Women model (Figure 4): Quarter was the only predictor of ICPC on arrival. The model performed a single split. For arrivals on Q3/16, Q2/17, Q3/17, Q4/17 (node 3, n=133) the most frequent class of diseases was A (34.6%) followed by Other (27.1%). Regarding the other quarters (node 2, n=237), the most frequent classes were S (33.8%) and Other (25.3%). No observations were detected from East, Middle East and NA.
3.3 Third Tree
Men model (Figure 5): The model yielded to a segmentation into 4 leaves. The strongest associated predictor was Quarter, with a split between 2017, Q2/18 (node 2) and the remaining quarters. For the last subgroup (node 7, n=4656) the likelihood of developing a disease during the stay was very low (5.7%). Quarter provided further splits in the first subgroup: Q1/17, Q/2/17 (node 3) and Q3/17, Q4/17, Q2/18 (node 6, n=1406, 22.8%). The former subgroup has been split again according to the variable Area of Origin, determining two terminal nodes: the sample from C.-S. Africa, Horn of Africa and Northern Africa had a probability of 17.8% of developing a disease (node 4, n=208), whereas for arrivals from East, Middle East and Sub-Saharan Africa the prevalence was greater (node 5, n=1781, 36.4%).
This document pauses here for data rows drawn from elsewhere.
/-- IPREF.inv (R130): after the release at .dev the invalidation starts, and the lanes that did the word wait for its end. -/
def execIprefInv (h : Hdr) (a b : Reg) (s : State) : Host.Outcome State Fault Refusal :=
  issue (.iprefInv h a b) h s fun E s1 =>
    if !s1.releasedFor E.G.block .dev E.G.lanes then s1
    else
      let R := s1.recOf E.G.block
      let r := (E.act.map fun t => (E.lv s1 t).iprefRange a b).foldl (fun (p : List (Nat × Nat) × State) x =>
        let q := p.2.rangeLines E.G.core R.tenant R.world true x.1 x.2 1025
        (p.1 ++ q.1.map (fun l => (l, 1)), q.2)) ([], s1)
      let s2 := r.2
      let s3 := if r.1.isEmpty then s2
        else { s2.fresh with iprefInv := s2.iprefInv.put s2.nextId (E.G.lanes.filter fun t => !(E.stopped []).contains t, r.1) }
      E.finish s3 [] E.fall

/-- NOPW (R131): it ignores its guard. -/
def execNopw (h : Hdr) (n : Option (Fin 262144)) (s : State) : Host.Outcome State Fault Refusal :=
  issue (.nopw h n) h s fun E s1 =>
    let k := match n with
      | none => 0
      | some c => (imm18 c).toNat
    if (s1.recOf E.G.block).dm = 2 then { E with G := { E.G with yieldLeft := k } }.finish s1 [] E.fall
    else E.finish s1 [] E.fall k

/-! ## Events of the sequencers -/

/-- JOIN_RELEASE (R112). -/
def execJoinRelease (seq recno : Nat) (s : State) : Host.Outcome State Fault Refusal :=
  event s (s.joinReady seq recno) fun s => s.joinRelease seq recno

/-- GPIN_RELEASE (R124), on the core or cores of the block. -/
def execGpinRelease (block pinned : Nat) (s : State) : Host.Outcome State Fault Refusal :=
  event s ((s.coresOf block).any fun c => s.gpinReady block c pinned) fun s =>
    (s.coresOf block).foldl (fun s c => if s.gpinReady block c pinned then s.gpinRelease block c pinned else s) s

/-- ICACHE_FILL (R108): the line that a sequencer waits for arrives. -/
def execIcacheFill (seq : Nat) (s : State) : Host.Outcome State Fault Refusal :=
  event s (s.seqr seq).frozen.isSome fun s =>
    (s.icacheAdd ((s.seqr seq).frozen.getD 0)).modSeqr seq fun Q => { Q with frozen := none }

/-- IPREF_INV_COMPLETE (R130). -/
def execIprefInvComplete (id : Nat) (s : State) : Host.Outcome State Fault Refusal :=
  event s (s.iprefInv.find id).isSome fun s =>
    match s.iprefInv.find id with
    | some (_, ranges) => { s.icacheDrop ranges with iprefInv := s.iprefInv.del id }
    | none => s

/-- Turns or opportunities that have passed for a waiting group or bin: in DM2 the block's turns (R105). -/
def State.waited (s : State) (seq block oppsAt : Nat) : Nat :=
  s.oppsNow seq block - oppsAt

/-- BIN_CANDIDATE_TIMEOUT (R103): the oldest thread of an open bin has waited 64 opportunities. -/
def State.binTimedOut (s : State) (seq bin : Nat) : Bool :=
  match s.bins.find (binKey seq bin) with
  | some B => !B.candidate && decide (Config.waitOpps ≤ s.waited seq B.block B.oppsAt)
  | none => false

/-- BIN_CANDIDATE_TIMEOUT (R103). -/
def execBinCandidateTimeout (seq bin : Nat) (s : State) : Host.Outcome State Fault Refusal :=
  event s (s.binTimedOut seq bin) fun s =>
    { s with bins := s.bins.adjust (binKey seq bin) fun B => { B with candidate := true } }

/-- A group needs a slot and has none. -/
def Group.slotless (G : Group) : Bool := G.slot.isNone && G.wait.isNone

/-- A group without a slot becomes a candidate (R101): it has waited 64 opportunities, fewer than 16 such groups of its
sequencer are candidates, and none that began to wait earlier is still to become one. -/
def State.slotTimedOut (s : State) (g : Nat) : Bool :=
  match s.groups.find g with
  | none => false
  | some G =>
    let mine := s.groups.filter fun p => p.2.seq == G.seq && p.2.slotless
    G.slotless && !G.candidate && decide (Config.waitOpps ≤ s.waited G.seq G.block G.oppsAt) &&
      decide ((mine.filter fun p => p.2.candidate).length < 16) &&
      mine.all fun p => p.2.candidate || decide (G.since < p.2.since) || (G.since == p.2.since && decide (g ≤ p.1))

/-- SLOT_WAIT_TIMEOUT (R101). -/
def execSlotWaitTimeout (group : Nat) (s : State) : Host.Outcome State Fault Refusal :=
  event s (s.slotTimedOut group) fun s => s.modGroup group fun G => { G with candidate := true }

/-- The group may issue again after YIELD (R127) or, in DM2, NOPW (R131). -/
def State.yieldOver (s : State) (G : Group) : Bool :=
  G.yieldLeft == 0 || ((s.recOf G.block).dm != 2 && decide (G.yieldLeft ≤ (s.seqr G.seq).opps + 1))

/-- YIELD_EXPIRY (R127). -/
def execYieldExpiry (group : Nat) (s : State) : Host.Outcome State Fault Refusal :=
  event s (match s.groups.find group with
      | some G => G.yieldLeft != 0 && s.yieldOver G
      | none => false) fun s => s.modGroup group fun G => { G with yieldLeft := 0 }

end Machine
end Sys2Proof
end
Women model (Figure 6): The splitting procedure resulted in 5 leaves and Quarter as the strongest predictor. The lowest probability (5.1%) is observed for Q3/16 subgroup (node 6, n=408). In the remaining 2016 quarter the likelihood for women of age 35 and more was 36.1% (node 9, n=36) while for the other age groups node 8 determined a probability equal to 11.9% (node 8, n=706). In 2017 and 2018, a 50.9% likelihood was found for the Sub-Saharan area (node 4, n=491), 30.1% for the other areas (node 3, n=153).
3.4 Fourth Tree
Men model (Figure 7): The algorithm generated a tree with 4 terminal nodes, in which the strongest predictor resulted to be Area of Origin. The Horn of Africa is split from the other areas, and this subgroup (node 7, n=106) determined a probability of 32.1% to develop a type S disease, while probabilities for other classes were lower. From other areas, the subgroup that arrived during Q3/16, Q2/17, Q3/17, Q4/17, Q1/18 (node 6, n=639) had A as the most frequent class (28.2%). For other quarters, a further split was performed according to the areas of origin: for arrivals from the Middle East (node 5, n=65) over half later diseases were of type R (58.5%). For the remaining areas (node 4, n=432) the most frequent class was R as well (32.2%), with all other classes around 17%.
Women model (Figure 8): In the last model, the only associated variable (Quarter) carried out a single split generating two terminal nodes. For Q3/16, Q4/17, Q2/18 (node 3, n=54) the most frequent class was D (40.7%), followed by class Other (24.1%), A (18.5%), R (11.1%) and S (5.6%). In node 2 (n=355) class Other had the highest probability (30.1%) (R=23.1%, A=17.7%, D=16.6%, S=12.4%).
Trees results were consistent with the logistic models (supplementary material).